Kirschbaum, C., Greis, K., Lettow, M., Gewinner, S., Schöllkopf, W., Meijer, G., et al. (2021). Non-covalent double bond sensors for gas-phase infrared spectroscopy of unsaturated fatty acids. Analytical and Bioanalytical Chemistry, 413(14), 3643-3653. doi:10.1007/s00216-021-03334-3.


Cite as: http://hdl.handle.net/21.11116/0000-0008-7C4D-8
Abstract
The position and configuration of carbon-carbon double bonds in unsaturated fatty acids is crucial for their biological functions and influences health and disease. However, double bond isomers are not routinely distinguished by classical mass spectrometry workflows. Instead, they require sophisticated analytical approaches usually based on chemical derivatization and/or instrument modification.
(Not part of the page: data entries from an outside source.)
/-- What R190 commits is legal: RXLEN is the count, within RXBUF, or 0; the outcome sets at most one bit. -/
theorem receiveGroupLegal_commit (h : SequencerCoherent s) : ReceiveGroupLegal s.commitReceive.completeDevice := by
  obtain ⟨-, -, hn, -, -, hg⟩ := h
  have hlen : s.commitReceive.rx.rxlen.toNat ≤ s.params.rxbufSize := by
    by_cases ho : s.seq.outcome = .packet
    · have hmod : s.commitReceive.rx.rxlen.toNat = s.seq.count % 2 ^ 32 := congrArg BitVec.toNat (if_pos ho)
      exact hmod.trans_le ((Nat.mod_le _ _).trans hn)
    · rw [commitReceive_rxlen_no_packet ho]
      exact Nat.zero_le _
  have hone : ∀ {o o' : RxOutcome}, o ≠ o' → ¬((s.seq.outcome == o) = true ∧ (s.seq.outcome == o') = true) :=
    fun hne ⟨h, h'⟩ => hne ((beq_iff_eq.mp h).symm.trans (beq_iff_eq.mp h'))
  exact ⟨fun h => commitReceive_rxlen_no_packet (beq_eq_false_iff_ne.mp h), hlen, fun h => beq_iff_eq.mpr (hg h),
    hone nofun, hone nofun, hone nofun⟩

theorem ReceiveGroupLegal.congr (h : ReceiveGroupLegal s) (hrx : t.rx = s.rx) (hparams : t.params = s.params) :
    ReceiveGroupLegal t := by
  rw [ReceiveGroupLegal, hrx, hparams]
  exact h

theorem StepCase.receiveGroup (hc : StepCase i s t) (h : ReceiveGroupLegal s) (hs : SequencerCoherent s) :
    ReceiveGroupLegal t := by
  cases hc with
  | fatal c v ht => subst ht; exact h
  | completePure e _ _ ht => subst ht; exact h
  | completeDevice e _ _ ht => subst ht; exact h
  | noReceive _ ht => subst ht; exact ⟨fun _ => rfl, Nat.zero_le _, nofun, nofun, nofun, nofun⟩
  | received _ ht => subst ht; exact receiveGroupLegal_commit hs
  | line hl => exact h.congr hl.rx hl.params
  | mode m c p _ _ ht => subst ht; exact h.congr (modeStep_quiet m c p s).rx (modeStep_quiet m c p s).params
  | sendStart _ _ _ _ ht => subst ht; exact h.congr (sendBodyStart_quiet s).rx (sendBodyStart_quiet s).params
  | send p _ _ ht => subst ht; exact h.congr (sendStep_quiet p s).rx (sendStep_quiet p s).params
  | recv p _ _ ht => subst ht; exact h.congr (recvStep_body p s).rx (recvStep_body p s).params

theorem inv_exec {w : Word} (h : Inv s) (hrun : s.seq.phase = .running w p) (hd : decode w = .ok i)
    (hx : exec i s = .next t) : Inv t where
  phase := exec_phaseCoherent hrun hd hx
  memory := exec_memoryCanonical h.memory h.sequencer hx
  status := exec_statusCoherent h.status hrun hx
  sequencer := (exec_cases hx).sequencer h.sequencer
  receive := (exec_cases hx).receiveGroup h.receive h.sequencer

/-! ### A turn of the host keeps it -/

/-- The invariant does not speak of the host's port. -/
theorem Inv.withHost (h : Inv s) (port : HostPort) : Inv { s with host := port } :=
  ⟨h.phase, h.memory, h.status, h.sequencer, h.receive⟩

theorem inv_raiseFatal {w : Word} {c : FatalCause} {v : Word} (h : Inv s) (hrun : s.seq.phase = .running w p) :
    Inv (s.raiseFatal c v) := by
  obtain ⟨-, -, hnotdone⟩ := h.status.running hrun
  obtain ⟨-, -, -, -, -, hkind, hbytetime⟩ := h.status
  exact ⟨rfl, h.memory,
    ⟨⟨nofun, fun h => absurd rfl h⟩, fun _ => rfl, fun h => absurd (hnotdone.symm.trans h) nofun,
      ⟨fun _ => nofun, fun _ => rfl⟩, nofun, hkind, hbytetime⟩,
    h.sequencer.idle rfl rfl rfl rfl rfl, h.receive⟩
In this work, a novel strategy to investigate fatty acid double bond isomers (18:1) without prior chemical treatment or modification of the ion source was implemented by non-covalent adduct formation in the gas phase. Fatty acid adducts with sodium, pyridinium, trimethylammonium, dimethylammonium, and ammonium cations were characterized by a combination of cryogenic gas-phase infrared spectroscopy, ion mobility-mass spectrometry, and computational modeling. The results reveal subtle differences between double bond isomers and confirm three-dimensional geometries constrained by non-covalent ion-molecule interactions. Overall, this study on fatty acid adducts in the gas phase explores new avenues for the distinction of lipid double bond isomers and paves the way for further investigations of coordinating cations to increase resolution.